Tags: #Erótico, #Romántico

Indiscreción (17 page)

Esa noche, cuando Maddy volvió a su habitación, le pregunté qué esperaba encontrarse. ¿Creía que sería una reunión emotiva? ¿Esperaba que se fundirían en un abrazo después de llevar diecinueve años separadas?

—Fue horroroso —admitió ella—. No te lo imaginas.

—Lo siento.

—No sólo porque sea tan pobre, sino porque yo llevo toda la vida quejándome de mi suerte, pensando que mi madre debía de ser una especie de monstruo por no haberme querido.

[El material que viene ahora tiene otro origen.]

-- ==== Sys2Proof/Tests/Slice0.lean ====
section
/-! SUPPORT. Tests: an ill-formed term for each check of WellFormed; words of stored programs written out from the spec; the effect of some
commands; and, for each statement with hypotheses, states and operands that meet them (witness_…). A witness leaves out the hypotheses
that an object's signature verifies: they are about the free constants of Config, which have no value. -/

set_option maxRecDepth 100000
set_option Elab.async false

namespace Sys2Proof.Tests

open Sys2Proof.Machine

/-- The state after reset with some register fields set. -/
def st (l : List (Fld × Nat)) : State := l.foldl (fun s x => setF s x.1 x.2) State.reset

/-- The state with every power domain on. -/
def on (s : State) : State := (List.range 5).foldl (fun s k => setF s (F.PWR_DOM_ON k) (2 ^ 32 - 1)) s

/-- What a command makes of a state. -/
def run (c : Instr) (s : State) : State := match exec c s with | .next t => t | _ => s

/-! ### Ill-formed commands -/

/-- Every command of a list is refused by the check. -/
def allIll (l : List Instr) : Bool := l.all (fun i => !wellFormed i)

def hd : FeltHead := ⟨.eth 0, 5, 6, true⟩
def badHd : FeltHead := ⟨.eth 0, 2 ^ 32, 6, true⟩
def obj : SignedObj := ⟨.vendor, true, true, 1⟩
def tcell : TimingCell := ⟨0, 0, 0, 0, 0, 0, 0, 0⟩
def lcell : LinkCell := ⟨0, 0, 0, 0, 0, 0, true⟩
def beat : Heartbeat := ⟨0, 0, 0, 0, true, true, true, 0, 0⟩

theorem test_ill_bus : allIll [.registerWrite .pcie (2 ^ 26) 32 0, .registerWrite .pcie 0 7 0, .registerWrite .pcie 0 0 0,
    .registerWrite .pcie 0 32 (2 ^ 32), .windowWrite .pcie (2 ^ 31) 32 0, .windowWrite .pcie 0 9 0, .windowWrite .pcie 0 0 0,
    .windowWrite .pcie 0 8 256, .dmaStart .pcie 0 true [2 ^ 32]] = true := by decide

theorem test_ill_time : allIll [.timingCellRx 0 { tcell with tdep := 2 ^ 64 }, .timingCellRx 0 { tcell with echoDep := 2 ^ 64 },
    .timingCellRx 0 { tcell with echoArr := 2 ^ 64 }, .timingCellRx 0 { tcell with fasym := 32768 },
    .timingCellRx 0 { tcell with fasym := -32769 }, .ptpSyncRx 0 256 0 none, .ptpSyncRx 0 0 128 none, .ptpSyncRx 0 0 (-129) none,
    .ptpFollowUpRx 0 256 0, .ptpDelayRespRx 0 256 0] = true := by decide

theorem test_ill_samples : allIll [.windowResult 0 0 [2048], .windowResult 0 0 [-2049], .thermalSample []] = true := by decide

theorem test_ill_chain : allIll [.linkCellRx 0 0 { lcell with uid := 2 ^ 64 } none, .linkCellRx 0 0 { lcell with cid := 2 ^ 32 } none,
    .linkCellRx 0 0 { lcell with fasym := 32768 } none, .linkCellRx 0 0 { lcell with fasym := -32769 } none,
    .heartbeat 0 0 { beat with cid := 2 ^ 32 }, .heartbeat 0 0 { beat with uid := 2 ^ 64 }, .heartbeat 0 0 { beat with epoch := 2 ^ 32 },
    .heartbeat 0 0 { beat with pendEpoch := 2 ^ 32 }, .heartbeat 0 0 { beat with pendT := 2 ^ 32 }, .join 0 0 (2 ^ 64) 0,
    .assign 0 0 (2 ^ 64) 0 0, .assign 0 0 0 0 (2 ^ 32), .refuse 0 0 (2 ^ 64), .shot 0 0 (2 ^ 64) none, .barArrive 0 0 0 (2 ^ 64),
    .barRelease 0 0 0 (2 ^ 64), .prepare 0 0 (2 ^ 32) 0, .prepare 0 0 0 (2 ^ 16), .ack 0 0 (2 ^ 32) 0, .ack 0 0 0 256,
    .commit 0 0 (2 ^ 32) 0, .commit 0 0 0 (2 ^ 64), .cancel 0 0 (2 ^ 32), .resync 0 0 0 (2 ^ 32)] = true := by decide

theorem test_ill_felt : allIll [.feltHello .mailbox (2 ^ 32) 0 0, .feltHello .mailbox 0 0 (2 ^ 128), .feltOpen .mailbox (2 ^ 32) 0 true,
    .feltOpen .mailbox 0 (2 ^ 32) true, .feltRead badHd 0 0 0 0, .feltRead hd (2 ^ 16) 0 0 0, .feltRead hd 0 256 0 0,
    .feltRead hd 0 0 (2 ^ 32) 0, .feltRead hd 0 0 0 (2 ^ 16), .feltWrite badHd true true 0 0 0 0 [],
    .feltWrite hd true true (2 ^ 16) 0 0 0 [], .feltWrite hd true true 0 256 0 0 [], .feltWrite hd true true 0 0 (2 ^ 32) 0 [],
    .feltWrite hd true true 0 0 0 (2 ^ 16) [], .feltWrite hd true true 0 0 0 0 [256], .feltSubscribe badHd 0,
    .feltSubscribe hd (2 ^ 32), .feltNotifyAck badHd 0, .feltNotifyAck hd (2 ^ 32), .feltNotifyResend (2 ^ 32) 0,
    .sessionIdleTimeout (2 ^ 32), .feltKeepalive badHd, .feltClose badHd, .storeAll badHd, .restoreDefaults badHd,
    .discardStaged badHd, .feltClose { hd with seq := 2 ^ 32 }] = true := by decide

Pero no era nada de eso.

—¿Qué quieres decir?

—No es que llegara a decirlo, pero me di cuenta de que ella era la verdadera víctima de esta historia, no yo. Fui consciente de lo mala que he sido al pensar lo que he pensado de ella todos estos años. Siempre la odié por haberme abandonado, por convertirme en la niña que no tenía madre, pero la obligaron a marcharse. La amenazaron. ¿Qué podía hacer? Ellos tenían el dinero, a los abogados, a la policía, si era necesario. Y ella, nada. Le destrozamos la vida.

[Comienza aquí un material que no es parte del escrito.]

-- ==== Sys2Proof/Machine/Sampler.lean ====
section
/-!
DEFINITION. The Amplitude/Noise Sampler, the second phase of TICK (42_sampler R65 to R75).
-/

namespace Sys2Proof.Machine

/-- Step 3, the effective amplitude (42_sampler R71). -/
def effAmp (level maxAmplitude : Byte) : Nat := rhu (level.toNat * maxAmplitude.toNat) 255

/-- Step 4, the target duty (42_sampler R72). -/
def targetDuty (n : Byte) (amplitude : Nat) : Nat := rhu (n.toNat * amplitude) 255

/-- Step 5, one step of the one-pole filter with factor `alphaNum / alphaDen` (42_sampler R73). -/
def smooth (c : ConfigRegs) (target duty : Nat) : Nat :=
  rhu (c.alphaNum.toNat * target + (c.alphaDen.toNat - c.alphaNum.toNat) * duty) c.alphaDen.toNat

/-- Steps 3 to 6 up to the clamp: the next duty, from the level, the noise value and the previous
duty (42_sampler R71 to R74). -/
def nextDuty (c : ConfigRegs) (level n duty : Byte) : Byte :=
  BitVec.ofNat 8
    (clamp (smooth c (targetDuty n (effAmp level c.maxAmplitude)) duty.toNat) 0 255)

/-- Steps before the noise is asked: the sample clock and the advanced position (42_sampler R66, R67). -/
def advance (now : Time) (s : State) : State :=
  { s with lastSampleTime := now, position := s.position + s.cfg.noiseStep }

/-- Step 6: the duty to the register and the sink, the fixed direction to the sink (42_sampler R74,
R75). The order of the two sink calls is the spec's decision D14, on which no claim should rest
(log 16). -/
def emit (duty : Byte) (s : State) : State :=
  sinkDir s.cfg.dirLevel (sinkDuty duty { s with currentDuty := duty })

/-- SAMPLE with a given noise source, which answers NOISE_VAL for the position on NOISE_POS
(42_sampler R65, R68). -/
def sampleWith (noise : Position → Byte) (now : Time) (s : State) : State :=
  if sampleDue now s then
    let s := advance now s
    emit (nextDuty s.cfg s.level (noise s.noisePos) s.currentDuty) s
  else
    s

/-- SAMPLE (42_sampler R65), with the noise source of which nothing is known (R68). -/
def sample (now : Time) (s : State) : State := sampleWith Config.noise now s

end Sys2Proof.Machine
end

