/-- A state no rule can tell from `s`, as `s` with other values where they are not seen. -/
theorem exists_withUnwritten (h : SameToRules s t) : ∃ tf ts pos dir,
    t = s.withUnwritten tf ts pos dir ∧
    (s.running = true → tf = s.lastFrameTime ∧ ts = s.lastSampleTime ∧ pos = s.position) ∧
    (lastDir s.out ≠ none → dir = s.dirOut) :=
  ⟨_, _, _, _, h⟩

theorem refl (s : State) : SameToRules s s :=
  ⟨rfl, fun _ => ⟨rfl, rfl, rfl⟩, fun _ => rfl⟩

theorem cfg_eq (h : SameToRules s t) : t.cfg = s.cfg := by rw [h.1]

theorem running_eq (h : SameToRules s t) : t.running = s.running := by rw [h.1]

/-- The watchdog asks for the last frame's time in a running block only (41_watchdog R60). -/
theorem watchdogDue_eq (h : SameToRules s t) (now : Time) :
    watchdogDue now t = watchdogDue now s := by
  obtain ⟨tf, ts, pos, dir, rfl, hrun, -⟩ := h.exists_withUnwritten
  cases hr : s.running with
  | false => simp [watchdogDue, State.withUnwritten, hr]
  | true =>
    obtain ⟨rfl, -, -⟩ := hrun hr
    rfl

/-- The sampler asks for the last sample's time in a running block only (42_sampler R66). -/
theorem sampleDue_eq (h : SameToRules s t) (now : Time) : sampleDue now t = sampleDue now s := by
  obtain ⟨tf, ts, pos, dir, rfl, hrun, -⟩ := h.exists_withUnwritten
  cases hr : s.running with
  | false => simp [sampleDue, State.withUnwritten, hr]
  | true =>
    obtain ⟨-, rfl, -⟩ := hrun hr
    rfl

/-- A processed frame writes its time (40_debounce R52, R53). -/
theorem recordFrame (h : SameToRules s t) (now : Time) :
    SameToRules { s with lastFrameTime := now } { t with lastFrameTime := now } := by
  obtain ⟨tf, ts, pos, dir, rfl, hrun, hdir⟩ := h.exists_withUnwritten
  exact ⟨rfl, fun hr => ⟨rfl, (hrun hr).2⟩, hdir⟩

/-- Every path that writes the zero count (40_debounce R52, R53; 41_watchdog R60). -/
theorem setStreak (h : SameToRules s t) (n : Byte) :
    SameToRules { s with zeroStreak := n } { t with zeroStreak := n } := by
  obtain ⟨tf, ts, pos, dir, rfl, hrun, hdir⟩ := h.exists_withUnwritten
  exact ⟨rfl, hrun, hdir⟩

theorem setLevel (h : SameToRules s t) (v : Byte) :
    SameToRules { s with level := v } { t with level := v } := by
  obtain ⟨tf, ts, pos, dir, rfl, hrun, hdir⟩ := h.exists_withUnwritten
  exact ⟨rfl, hrun, hdir⟩

/-- START writes the position and the sample clock; the frame's time has been written before it
(40_debounce R54). -/
theorem start (h : SameToRules s t) (htime : t.lastFrameTime = s.lastFrameTime) (now : Time)
    (seed : Position) : SameToRules (start now seed s) (start now seed t) := by
  obtain ⟨tf, ts, pos, dir, rfl, -, hdir⟩ := h.exists_withUnwritten
  exact ⟨rfl, fun _ => ⟨htime, rfl, rfl⟩, hdir⟩

/-- STOP adds no `Dir` event and reads nothing (40_debounce R55). -/
theorem stop (h : SameToRules s t) : SameToRules (stop s) (stop t) := by
  obtain ⟨tf, ts, pos, dir, rfl, -, hdir⟩ := h.exists_withUnwritten
  exact ⟨rfl, nofun, fun hsome => hdir (by simpa using hsome)⟩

—¿Le destrozasteis? Tú no tuviste nada que ver.

Ella se paró a pensar un instante.

—No y sí. Se trataba de mí. Mi abuela no quería que me criara con ella, por sus orígenes humildes. Me dijeron que estaba loca, que era preciso encerrarla, que por eso se había ido. Pero no era verdad. A ella le dijeron que la detendrían si alguna vez intentaba buscarme. Que llevarían a la ruina a sus hermanos. Le mintieron. Me mintieron.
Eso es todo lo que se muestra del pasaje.